Cluster of Excellence
Research for the Future of Agriculture
Crops are the cornerstones of sustainable food production. However, crop production is currently under immense pressure for several reasons. First, the growing world population demands more food, and simultaneously more renewable resources for non-food products. Second, arable land is limited, thus an increase in space is not an option. The same is true for some essential nutrients for plant production and, at the same time, climate change increases the severity of plant stress. Third, the environmental footprint needs to be reduced by limiting the use of agro-chemicals and minimizing soil degradation, water consumption, and pollution. Finally, society increasingly demands high-quality and organic food. Addressing such conflicting demands requires drastic changes in the way we produce crops. To increase crop yields while minimizing the environmental footprint under adverse conditions and in an economically reasonable way, substantial progress in our scientific understanding of novel technologies is required.

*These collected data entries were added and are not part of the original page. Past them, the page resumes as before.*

/-- After CMP the conditions compare the operands as unsigned and signed numbers (30_encoding.md R72,
41_data_processing.md R118, 41_data_processing.md R136). -/
def Obligations.CompareConditions : Prop :=
  ∀ (c : Cond) (rn rd : Reg) (op2 : Op2) (s t : State),
    condPassed c s.psr = true → rd ≠ 15#4 → exec (.cmp c true rn rd op2) s = .next t →
    let a := regOrPc (aheadOf op2) 0 rn s
    let b := (evalOp2 op2 s).value
    (condPassed .eq t.psr = decide (a = b) ∧ condPassed .ne t.psr = !decide (a = b)) ∧
    (condPassed .cs t.psr = decide (b.toNat ≤ a.toNat) ∧ condPassed .cc t.psr = !decide (b.toNat ≤ a.toNat)) ∧
    (condPassed .hi t.psr = decide (b.toNat < a.toNat) ∧ condPassed .ls t.psr = !decide (b.toNat < a.toNat)) ∧
    (condPassed .ge t.psr = decide (b.toInt ≤ a.toInt) ∧ condPassed .lt t.psr = !decide (b.toInt ≤ a.toInt)) ∧
    (condPassed .gt t.psr = decide (b.toInt < a.toInt) ∧ condPassed .le t.psr = !decide (b.toInt < a.toInt))

/-- AND, EOR, ORR, MOV, BIC and MVN: the next state (41_data_processing.md R111, 41_data_processing.md R117,
41_data_processing.md R126, 41_data_processing.md R127, 41_data_processing.md R138, 41_data_processing.md R139,
41_data_processing.md R140, 41_data_processing.md R141). -/
def Obligations.LogicalResult : Prop :=
  ∀ (c : Cond) (sb : Bool) (rn rd : Reg) (op2 : Op2) (s : State), condPassed c s.psr = true → rd ≠ 15#4 →
    let a := regOrPc (aheadOf op2) 0 rn s
    let b := (evalOp2 op2 s).value
    let k := (evalOp2 op2 s).carry
    exec (.and c sb rn rd op2) s = .next (wrote sb rd (a &&& b) k s.psr.v s) ∧
    exec (.eor c sb rn rd op2) s = .next (wrote sb rd (a ^^^ b) k s.psr.v s) ∧
    exec (.orr c sb rn rd op2) s = .next (wrote sb rd (a ||| b) k s.psr.v s) ∧
    exec (.mov c sb rn rd op2) s = .next (wrote sb rd b k s.psr.v s) ∧
    exec (.bic c sb rn rd op2) s = .next (wrote sb rd (a &&& ~~~b) k s.psr.v s) ∧
    exec (.mvn c sb rn rd op2) s = .next (wrote sb rd (~~~b) k s.psr.v s)

/-- ADD, ADC, SUB, SBC, RSB and RSC: the next state, carry as an unsigned and overflow as a signed fact
(41_data_processing.md R111, 41_data_processing.md R118, 41_data_processing.md R128, 41_data_processing.md R129,
41_data_processing.md R130, 41_data_processing.md R131, 41_data_processing.md R132, 41_data_processing.md R133). -/
def Obligations.ArithmeticResult : Prop :=
  ∀ (c : Cond) (sb : Bool) (rn rd : Reg) (op2 : Op2) (s : State), condPassed c s.psr = true → rd ≠ 15#4 →
    let a := regOrPc (aheadOf op2) 0 rn s
    let b := (evalOp2 op2 s).value
    let one : Nat := if s.psr.c then 1 else 0
    let less : Nat := if s.psr.c then 0 else 1
    exec (.add c sb rn rd op2) s =
      .next (wrote sb rd (a + b) (decide (2 ^ 32 ≤ a.toNat + b.toNat)) (signedOverflow (a.toInt + b.toInt)) s) ∧
    exec (.adc c sb rn rd op2) s =
      .next (wrote sb rd (a + b + BitVec.ofNat 32 one) (decide (2 ^ 32 ≤ a.toNat + b.toNat + one))
        (signedOverflow (a.toInt + b.toInt + one)) s) ∧
    exec (.sub c sb rn rd op2) s =
      .next (wrote sb rd (a - b) (decide (b.toNat ≤ a.toNat)) (signedOverflow (a.toInt - b.toInt)) s) ∧
    exec (.sbc c sb rn rd op2) s =
      .next (wrote sb rd (a - b - BitVec.ofNat 32 less) (decide (b.toNat + less ≤ a.toNat))
        (signedOverflow (a.toInt - b.toInt - less)) s) ∧
    exec (.rsb c sb rn rd op2) s =
      .next (wrote sb rd (b - a) (decide (a.toNat ≤ b.toNat)) (signedOverflow (b.toInt - a.toInt)) s) ∧
    exec (.rsc c sb rn rd op2) s =
      .next (wrote sb rd (b - a - BitVec.ofNat 32 less) (decide (a.toNat + less ≤ b.toNat))
        (signedOverflow (b.toInt - a.toInt - less)) s)

/-- TST, TEQ, CMP and CMN: the next state (41_data_processing.md R120, 41_data_processing.md R134, 41_data_processing.md
R135, 41_data_processing.md R136, 41_data_processing.md R137, 41_data_processing.md R117, 41_data_processing.md R118).
That S = 0 changes nothing is a derivation of the spec (U11, log 36). -/
def Obligations.TestResult : Prop :=
  ∀ (c : Cond) (sb : Bool) (rn rd : Reg) (op2 : Op2) (s : State), condPassed c s.psr = true → rd ≠ 15#4 →
    let a := regOrPc (aheadOf op2) 0 rn s
    let b := (evalOp2 op2 s).value
    let k := (evalOp2 op2 s).carry
    exec (.tst c sb rn rd op2) s = .next (tested sb (a &&& b) k s.psr.v s) ∧
    exec (.teq c sb rn rd op2) s = .next (tested sb (a ^^^ b) k s.psr.v s) ∧
    exec (.cmp c sb rn rd op2) s =
      .next (tested sb (a - b) (decide (b.toNat ≤ a.toNat)) (signedOverflow (a.toInt - b.toInt)) s) ∧
    exec (.cmn c sb rn rd op2) s =
      .next (tested sb (a + b) (decide (2 ^ 32 ≤ a.toNat + b.toNat)) (signedOverflow (a.toInt + b.toInt)) s)

/-- Data processing with Rd = R15: the PC, and with S = 1 the PSR (41_data_processing.md R124, 41_data_processing.md R125,
41_data_processing.md R120, 41_data_processing.md R119, 70_reset_and_hazards.md R500). That a compare with S = 0 changes
nothing is a derivation of the spec (U11, log 36); that only the four compares and tests put the next instruction under
the bank hazard is an inference that R500 marks as its own (log 12). -/
def Obligations.ResultToR15 : Prop :=
  ∀ (c : Cond) (rn : Reg) (op2 : Op2) (s : State), condPassed c s.psr = true →
    let a := regOrPc (aheadOf op2) 0 rn s
    let b := (evalOp2 op2 s).value
    let test (r : Word) : State :=
      let t := retire (advance { s with psr := writePsr r s.psr })
      if s.plat.cpu = .cpu010 ∧ (writePsr r s.psr).mode ≠ s.psr.mode then
        { t with hazard := .modeChange s.psr.mode t.free }
      else t
    (∀ sb : Bool,
      exec (.and c sb rn 15#4 op2) s = .next (wrotePc sb (a &&& b) s) ∧
      exec (.eor c sb rn 15#4 op2) s = .next (wrotePc sb (a ^^^ b) s) ∧
      exec (.orr c sb rn 15#4 op2) s = .next (wrotePc sb (a ||| b) s) ∧
      exec (.bic c sb rn 15#4 op2) s = .next (wrotePc sb (a &&& ~~~b) s) ∧
      exec (.mov c sb rn 15#4 op2) s = .next (wrotePc sb b s) ∧
      exec (.mvn c sb rn 15#4 op2) s = .next (wrotePc sb (~~~b) s) ∧
      exec (.add c sb rn 15#4 op2) s = .next (wrotePc sb (addWithCarry a b false).result s) ∧
      exec (.adc c sb rn 15#4 op2) s = .next (wrotePc sb (addWithCarry a b s.psr.c).result s) ∧
      exec (.sub c sb rn 15#4 op2) s = .next (wrotePc sb (addWithCarry a (~~~b) true).result s) ∧
      exec (.sbc c sb rn 15#4 op2) s = .next (wrotePc sb (addWithCarry a (~~~b) s.psr.c).result s) ∧
      exec (.rsb c sb rn 15#4 op2) s = .next (wrotePc sb (addWithCarry b (~~~a) true).result s) ∧
      exec (.rsc c sb rn 15#4 op2) s = .next (wrotePc sb (addWithCarry b (~~~a) s.psr.c).result s)) ∧
    exec (.tst c true rn 15#4 op2) s = .next (test (a &&& b)) ∧
    exec (.teq c true rn 15#4 op2) s = .next (test (a ^^^ b)) ∧
    exec (.cmp c true rn 15#4 op2) s = .next (test (addWithCarry a (~~~b) true).result) ∧
    exec (.cmn c true rn 15#4 op2) s = .next (test (addWithCarry a b false).result) ∧
    (∀ i, i = .tst c false rn 15#4 op2 ∨ i = .teq c false rn 15#4 op2 ∨ i = .cmp c false rn 15#4 op2 ∨
      i = .cmn c false rn 15#4 op2 → exec i s = .next (retire (advance s)))

/-- The barrel shifter with the amount in the instruction (41_data_processing.md R112, 30_encoding.md R77). -/
def Obligations.ShiftByConstant : Prop :=
  ∀ (amt : BitVec 5) (v : Word) (cin : Bool),
    let k := amt.toNat
    let k32 := if k = 0 then 32 else k
    let l := shiftImm .lsl amt v cin
    let r := shiftImm .lsr amt v cin
    let a := shiftImm .asr amt v cin
    let o := shiftImm .ror amt v cin
    (l.value.toNat = v.toNat * 2 ^ k % 2 ^ 32 ∧ l.carry = if k = 0 then cin else v.getLsbD (32 - k)) ∧
    (r.value.toNat = v.toNat / 2 ^ k32 ∧ r.carry = v.getLsbD (k32 - 1)) ∧
    (a.value.toInt = v.toInt / 2 ^ k32 ∧ a.carry = v.getLsbD (k32 - 1)) ∧
    (k ≠ 0 → (∀ i, i < 32 → o.value.getLsbD i = v.getLsbD ((i + k) % 32)) ∧ o.carry = v.getLsbD (k - 1)) ∧
    (k = 0 → o.value.toNat = cin.toNat * 2 ^ 31 + v.toNat / 2 ∧ o.carry = v.getLsbD 0)

/-- The barrel shifter with the amount in a register, for all 256 amounts (41_data_processing.md R113,
41_data_processing.md R114). -/
def Obligations.ShiftByRegister : Prop :=
  ∀ (amount : Byte) (v : Word) (cin : Bool),
    let n := amount.toNat
    let l := shiftReg .lsl amount v cin
    let r := shiftReg .lsr amount v cin
    let a := shiftReg .asr amount v cin
    let o := shiftReg .ror amount v cin
    (l.value.toNat = v.toNat * 2 ^ n % 2 ^ 32 ∧
      l.carry = if n = 0 then cin else decide (n ≤ 32) && v.getLsbD (32 - n)) ∧
    (r.value.toNat = v.toNat / 2 ^ n ∧ r.carry = if n = 0 then cin else v.getLsbD (n - 1)) ∧
    (a.value.toInt = v.toInt / 2 ^ n ∧ a.carry = if n = 0 then cin else v.getLsbD (min (n - 1) 31)) ∧
    ((∀ i, i < 32 → o.value.getLsbD i = v.getLsbD ((i + n) % 32)) ∧
      o.carry = if n = 0 then cin else v.getLsbD ((n - 1) % 32))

Based on successful interdisciplinary research, the Cluster of Excellence PhenoRob is moving toward sustainable crop production, spanning from monitoring and understanding to assessment and identification of promising solutions. The research in the cluster will be organized along six core projects, accompanied by further exploratory research activities.
PhenoRob takes a technology-driven approach to address the challenging scientific objectives. We foresee novel ways of growing crops and managing fields, and aim at reducing the environmental footprint of crop production, maintaining the quality of soil and arable land, and analyzing the best routes to improve the adoption of technology. The novel approach of PhenoRob is characterized by the integration of robotics, digitalization, and machine learning on one hand, and modern phenotyping, modeling, and crop production on the other.
We systematically monitor all essential aspects of crop production using sensor networks as well as ground and aerial robots. These various in-field monitoring activities will generate large amounts of heterogeneous data on plants, crop stands, soil, and the environment such as weather or vegetation biodiversity. This enables a more targeted management of inputs (genetic resources, crop protection, fertilization) for optimizing outputs (yield, growth, environmental impact).
We develop novel technologies to enable real-time and automated control of weeds and selective spraying and fertilization of individual plants in field stands. This helps to reduce the environmental footprint by lowering the amount of applied chemicals, improving water and nutrient use efficiency, and minimizing soil degradation and erosion.
We apply modern machine learning techniques to analyze large amounts of acquired crop data. Doing so, we improve our understanding and our models of plant growth, and of nutrient and water use efficiency, and identify correlations between inputs and outputs.
We investigate the requirements for technology adoption and socioeconomic and environmental impact of the innovations. And we predict the expected impacts of novel approaches on management decisions at the farm level.